Thermal analysis instruments are now available to MUSC researchers
Thanks to collaboration among the MUSC College of Dental Medicine and
participants in the MUSC/Clemson Joint Bioengineering Program, MUSC
researchers have gained on campus access to new thermal analysis
instrumentation. Dr. Xuejun Wen, Assistant Professor of Bioengineering
and Cell Biology & Anatomy, is in charge of the instrumentation.
Funds provided by the dental school’s research infrastructure
grant from the National Institute of Dental and Craniofacial Research
(NIDCR) were used to obtain a set of Mettler Toledo thermal analysis
instruments with two modules: one differential scanning calorimeter
module (DSC 822e) and one thermo gravimetric analysis/simultaneous
differential thermal analysis module (TGA/SDTA 851e). Both are equipped
with robotic sampler loaders for high throughput applications. The
equipments also come with a complete set of STARe thermokinetic analysis
software.
The DSC module measures the heat flow in and out of samples as they
are subjected to a temperature profile. The heat flow is indicative
of phase changes. The operating temperature range for this module is –150 °C
to +700 °C. This equipment can measure the calorimetric properties
of a sample (such as heat capacity) as a function of temperature. Samples
can be a natural or synthetic biomaterial, a drug, or a biomolecule,
such as protein, lipid, nucleotide, etc.
Dr. Wen’s lab currently uses the DSC module to characterize:
1) thermal behaviors and degradation of several biodegradable materials
newly synthesized in the lab for tissue engineering applications, 2)
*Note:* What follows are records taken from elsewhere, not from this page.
/-- The errors of an operation on a controller pass unchanged from its transport calls (60_exceptions.md R133). -/
theorem exec_error_of_target (hi : i.target = some dev) (h : exec i s = .next t) (he : t.result = some (.err e)) :
    e = .deviceUnreachable := by
  obtain ⟨c, hc⟩ := exists_controller_of_target hi h
  cases i with
  | writeConfig => cases hi; exact (State.writeConfigCall_traces hc).error h he
  | sampleRaw _ force => cases hi; exact (State.sampleRawCall_traces hc force).error h he
  | sampleVoltage _ force => cases hi; exact (State.sampleVoltageCall_traces hc force).error h he
  | reconfigure _ ch gain mode dr =>
    cases hi
    have hnew := s.controllerOf_setController_same dev { c with ch := ch, gain := gain, mode := mode, dr := dr }
    exact (State.writeConfigCall_traces hnew).error ((execReconfigure_eq ch gain mode dr hc).symm.trans h) he
  | readConfig => cases hi; exact (State.readConfigCall_traces hc).error h he
  | _ => cases hi

/-- An error is that of a failed transport call, or the refused address of a CONSTRUCT, which does nothing else. -/
theorem exec_error (h : exec i s = .next t) (he : t.result = some (.err e)) :
    e = .deviceUnreachable ∨
      ∃ dev bus a ch gain mode dr, i = .construct dev bus a ch gain mode dr ∧ validAddress a = false ∧
        e = .invalidAddress a ∧ t = s.raises e := by
  cases hi : i.target with
  | some dev => exact .inl (exec_error_of_target hi h he)
  | none =>
    cases i with
    | encode | decode | raw2v | fsr | sps | strobe | wait => cases h; cases he
    | construct dev bus a ch gain mode dr =>
      by_cases hv : validAddress a = true
      · rw [exec_construct_valid hv] at h
        cases h
        cases he
      · rw [exec_construct_invalid hv] at h
        cases h
        cases he
        exact .inr ⟨dev, bus, a, ch, gain, mode, dr, rfl, by simpa using hv, rfl, rfl⟩
    | read16 bus a ptr =>
      exact .inl ((State.read16Call_traces (p := fun _ => True) trivial fun _ _ => trivial).error h he)
    | write16 bus a ptr w => exact .inl ((State.write16Call_traces (p := fun _ => True) fun _ => trivial).error h he)
    | _ => cases hi

end Errors

/-- Settles O28: of the two errors only that of CONSTRUCT carries an address. -/
theorem invalidAddressOnlyFromConstruct : Obligations.InvalidAddressOnlyFromConstruct := by
  intro i s t a h hresult
  obtain he | ⟨dev, bus, a', ch, gain, mode, dr, rfl, hv, he, ht⟩ := exec_error h hresult
  · cases he
  · cases he
    exact ⟨⟨dev, bus, ch, gain, mode, dr, rfl⟩, hv, by rw [ht]; rfl⟩

/-- Settles O43: UnknownField is neither of the two errors an operation can answer. -/
theorem unknownFieldIsNeverProduced : Obligations.UnknownFieldIsNeverProduced := by
  intro i s t h hresult
  obtain he | ⟨_, _, _, _, _, _, _, -, -, he, -⟩ := exec_error h hresult <;> cases he

/-! ### The controllers an operation does not name -/

theorem State.controllerOf_markConfigured_other {s : State} {dev other : Byte} (h : other ≠ dev) :
    (s.markConfigured dev).controllerOf other = s.controllerOf other := by
  unfold State.markConfigured
  split
  · exact State.controllerOf_setController_other _ _ h
  · rfl

/-- A controller is kept by an operation that neither acts on it nor makes it. -/
theorem controllerOf_keptBy {i : Instr} {dev : Byte} (htarget : i.target ≠ some dev)
    (hwrites : i.writesShadow ≠ some dev) (x : Option Controller) : KeptBy i fun u => u.controllerOf dev = x where
  spend h := h
  log _ h := h
  takes _ _ _ _ h := by simpa using h
  mark {_ dev'} hi h := by
    have hne : dev ≠ dev' := fun hdev => htarget (hdev ▸ hi)
    rwa [State.controllerOf_markConfigured_other hne]
  store {_ dev' _} hi _ h := by
    have hne : dev ≠ dev' := fun hdev => hwrites (hdev ▸ hi)
    rwa [State.controllerOf_setController_other _ _ hne]
  returns _ h := h
  raises _ h := h

/-- Settles O38: every update of the controllers is to the one the operation names. -/
theorem controllersAreIndependent : Obligations.ControllersAreIndependent := by
  intro i s t dev h htarget hwrites
  exact exec_keeps (controllerOf_keptBy htarget hwrites _) rfl h

/-! ### Which operations run to a result -/

theorem readRefusal_eq_none_iff {a p : Byte} :
    readRefusal a p = none ↔ validAddress a = true ∧ (p = ptrConversion ∨ p = ptrConfig) := by
  unfold readRefusal
  split_ifs <;> simp_all

theorem writeRefusal_eq_none_iff {a p : Byte} :
    writeRefusal a p = none ↔ validAddress a = true ∧ p = ptrConfig :=
  ⟨register_of_writeRefusal, fun ⟨hv, hp⟩ => hp ▸ writeRefusal_config hv⟩

/-- READ16 answers exactly on the registers the transport reads. -/
theorem exec_read16_answers_iff (bus a p : Byte) (s : State) :
    (∃ t, exec (.read16 bus a p) s = .next t) ↔ readRefusal a p = none := by
  cases hr : readRefusal a p with
  | none => exact iff_of_true ((State.read16Call_answers hr).finish _) rfl
  | some r => simp [exec_read16_refused hr]

/-- WRITE16 answers exactly on the registers the transport writes. -/
theorem exec_write16_answers_iff (bus a p : Byte) (w : Word16) (s : State) :
    (∃ t, exec (.write16 bus a p w) s = .next t) ↔ writeRefusal a p = none := by
  cases hr : writeRefusal a p with
  | none =>
    obtain ⟨hv, rfl⟩ := register_of_writeRefusal hr
    exact iff_of_true ⟨_, exec_write16_config s bus w hv⟩ rfl
  | some r => simp [exec_write16_refused hr]

section InvalidAddress

variable {s : State} {dev : Byte} {c : Controller}

theorem State.read16Call_invalidAddress {a : Byte} (hv : validAddress a = false) (bus p : Byte) :
    s.read16Call bus a p = .refused .deviceAddress := by
  simp [State.read16Call, readRefusal, hv]

theorem State.write16Call_invalidAddress {a : Byte} (hv : validAddress a = false) (bus p : Byte) (w : Word16) :
    s.write16Call bus a p w = .refused .deviceAddress := by
  simp [State.write16Call, writeRefusal, hv]

theorem State.writeConfigCall_invalidAddress (hc : s.controllerOf dev = some c) (hv : validAddress c.addr = false) :
    s.writeConfigCall dev = .refused .deviceAddress := by
  unfold State.writeConfigCall
  rw [State.withController_some _ hc, State.write16Call_invalidAddress hv, Reply.andThen_refused]

theorem State.sampleRawCall_invalidAddress (hc : s.controllerOf dev = some c) (hv : validAddress c.addr = false)
    (force : Bool) : s.sampleRawCall dev force = .refused .deviceAddress := by
  rw [State.sampleRawCall_eq force hc]
  split
  · rw [State.writeConfigCall_invalidAddress hc hv, Reply.andThen_refused]
  · exact State.read16Call_invalidAddress hv _ _

/-- Every operation on a controller begins with a transport call, which its address decides. -/
theorem exec_of_target_invalidAddress {i : Instr} (hi : i.target = some dev) (hc : s.controllerOf dev = some c)
    (hv : validAddress c.addr = false) : exec i s = .refused .deviceAddress := by
  cases i with
  | writeConfig =>
    cases hi
    change (s.writeConfigCall dev).finish _ = _
    rw [State.writeConfigCall_invalidAddress hc hv, Reply.finish_refused]
  | sampleRaw _ force =>
    cases hi
    change (s.sampleRawCall dev force).finish _ = _
    rw [State.sampleRawCall_invalidAddress hc hv, Reply.finish_refused]
  | sampleVoltage _ force =>
    cases hi
    change (s.sampleVoltageCall dev force).finish _ = _
    rw [State.sampleVoltageCall_eq force hc, State.sampleRawCall_invalidAddress hc hv, Reply.andThen_refused,
      Reply.finish_refused]
  | reconfigure _ ch gain mode dr =>
    cases hi
    have hnew := s.controllerOf_setController_same dev { c with ch := ch, gain := gain, mode := mode, dr := dr }
    refine (execReconfigure_eq ch gain mode dr hc).trans ?_
    rw [execWriteConfig, State.writeConfigCall_invalidAddress hnew hv, Reply.finish_refused]
  | readConfig =>
    cases hi
    change (s.readConfigCall dev).finish _ = _
    rw [State.readConfigCall_eq hc, State.read16Call_invalidAddress hv, Reply.andThen_refused, Reply.finish_refused]
  | _ => cases hi

/-- An operation on a controller answers exactly if the controller exists at a valid address. -/
theorem exec_answers_iff_of_target {i : Instr} (hi : i.target = some dev) :
    (∃ t, exec i s = .next t) ↔ ∃ c, s.controllerOf dev = some c ∧ validAddress c.addr = true := by
  constructor
  · rintro ⟨t, h⟩
    obtain ⟨c, hc⟩ := exists_controller_of_target hi h
    refine ⟨c, hc, ?_⟩
    by_contra hv
    rw [exec_of_target_invalidAddress hi hc (by simpa using hv)] at h
    cases h
  · rintro ⟨c, hc, hv⟩
    exact exec_answers_of_target hi hc hv

theorem runnable_of_target {i : Instr} (hi : i.target = some dev) :
    runnable i s = (s.controllerOf dev).any fun c => validAddress c.addr := by
  cases i with
  | writeConfig | sampleRaw | sampleVoltage | reconfigure | readConfig => cases hi; rfl
  | _ => cases hi

end InvalidAddress

/-- Settles O45: a controller's operation is decided by its address, a transport call by its register, and nothing
decides the others. -/
theorem everyOperationCompletesWhenRunnable : Obligations.EveryOperationCompletesWhenRunnable := by
  intro i s
  cases hi : i.target with
  | some dev => rw [runnable_of_target hi, exec_answers_iff_of_target hi, Option.any_eq_true]
  | none =>
    cases i with
    | encode | decode | raw2v | fsr | sps | strobe | wait => exact iff_of_true rfl ⟨_, rfl⟩
    | construct dev bus a ch gain mode dr =>
      refine iff_of_true rfl ?_
      by_cases hv : validAddress a = true
      · exact ⟨_, exec_construct_valid hv⟩
      · exact ⟨_, exec_construct_invalid hv⟩
    | read16 bus a p =>
      rw [exec_read16_answers_iff, readRefusal_eq_none_iff]
      simp [runnable]
    | write16 bus a p w =>
      rw [exec_write16_answers_iff, writeRefusal_eq_none_iff]
      simp [runnable]
    | _ => cases hi

end Sys2Proof.Machine

/-! ## Reset and hazards (70_reset_and_hazards.md)

What a window records is what its stretch of events holds: each write to the configuration register since the device
was certainly set converting, with the seconds waited since. A forced sample leaves a read, a wait and such a write. -/

namespace Sys2Proof.Machine

/-! ### The minimum waits -/

/-- A division that rounds up is off by less than one (70_reset_and_hazards.md R157). -/
theorem minWaitMicros_bounds (dr : DataRate) :
    1000000 ≤ minWaitMicros dr * spsOf dr ∧ minWaitMicros dr * spsOf dr < 1000000 + spsOf dr := by
  have hpos := spsOf_pos dr
  have hdiv := Nat.div_add_mod' (1000000 + spsOf dr - 1) (spsOf dr)
  have hmod := Nat.mod_lt (1000000 + spsOf dr - 1) hpos
  rw [minWaitMicros]
  omega

/-- Settles O16: the table of rates, row by row, and the rounding up of `1000000 / SPS`. -/
theorem minimumWaitsPerRate : Obligations.MinimumWaitsPerRate := by
  intro dr
  have hpos : (0 : Rat) < spsOf dr := by exact_mod_cast spsOf_pos dr
  obtain ⟨hleast, hless⟩ := minWaitMicros_bounds dr
  have hleast' : (1000000 : Rat) ≤ minWaitMicros dr * spsOf dr := by exact_mod_cast hleast
  have hless' : (minWaitMicros dr * spsOf dr : Rat) < 1000000 + spsOf dr := by exact_mod_cast hless
  refine ⟨by cases dr <;> simp [minWait], ?_, ?_⟩
  · rw [minWait, div_le_div_iff₀ hpos (by norm_num), one_mul]
    exact hleast'
  · rw [minWait, div_add_div _ _ hpos.ne' (by norm_num), div_lt_div_iff₀ (by norm_num) (by positivity)]
    linarith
nano-/macro-particle and liposome-based drug delivery system, 3) thermal
behavior change of cells/tissues/biomolecules under different environmental
conditions; and 4) thermal denaturation of proteins in the engineered
tissue. Other examples of applications related to biomedical research
include:
-
Establishing two-component phase diagram of the mixture of two materials, drugs, or macromolecules, such as drug delivery system and drug formulation.
-
Investigating glass transition temperature, crystallization temperature, melting temperature, solid-solid transitions, oxidative stability, polymorphism, degradation of biomaterials and cross-linking, and the degree of cure of thermosetting biomaterials.
-
Examining stability, domain structure, folding intermediates, oligomerization and interactions of proteins and nucleic acids, membrane structures, dynamics, and transport, temperature-induced transitions of lipids/membrane system, and half-life of low molecular weight compounds.
-
Studying drug-protein/DNA/membrane interactions.
-
Determining thermal behavior change of tissue/cells/biomolecules— for example, thermal denaturation protein structure can be used as a useful probe for the study of damaged tissues.
The TGA/SDTA module records mass loss and temperature
difference between an unknown sample and a reference sample in the
same environment during
a programmed time and/or temperature profile. The operating
temperature range is from room temperature to +1100 °C.
Changes in mass indicate mass loss and phase changes
that occur at set temperatures
indicative
of the compound. A variety of atmospheres can be employed
during the analysis.
Dr. Wen’s lab currently uses the TGA/SDTA module
to characterize: 1) nano-thickness biodegradable polymeric
coatings on the bioceramic
nano-particles; and 2) in vitro biomineralization processes.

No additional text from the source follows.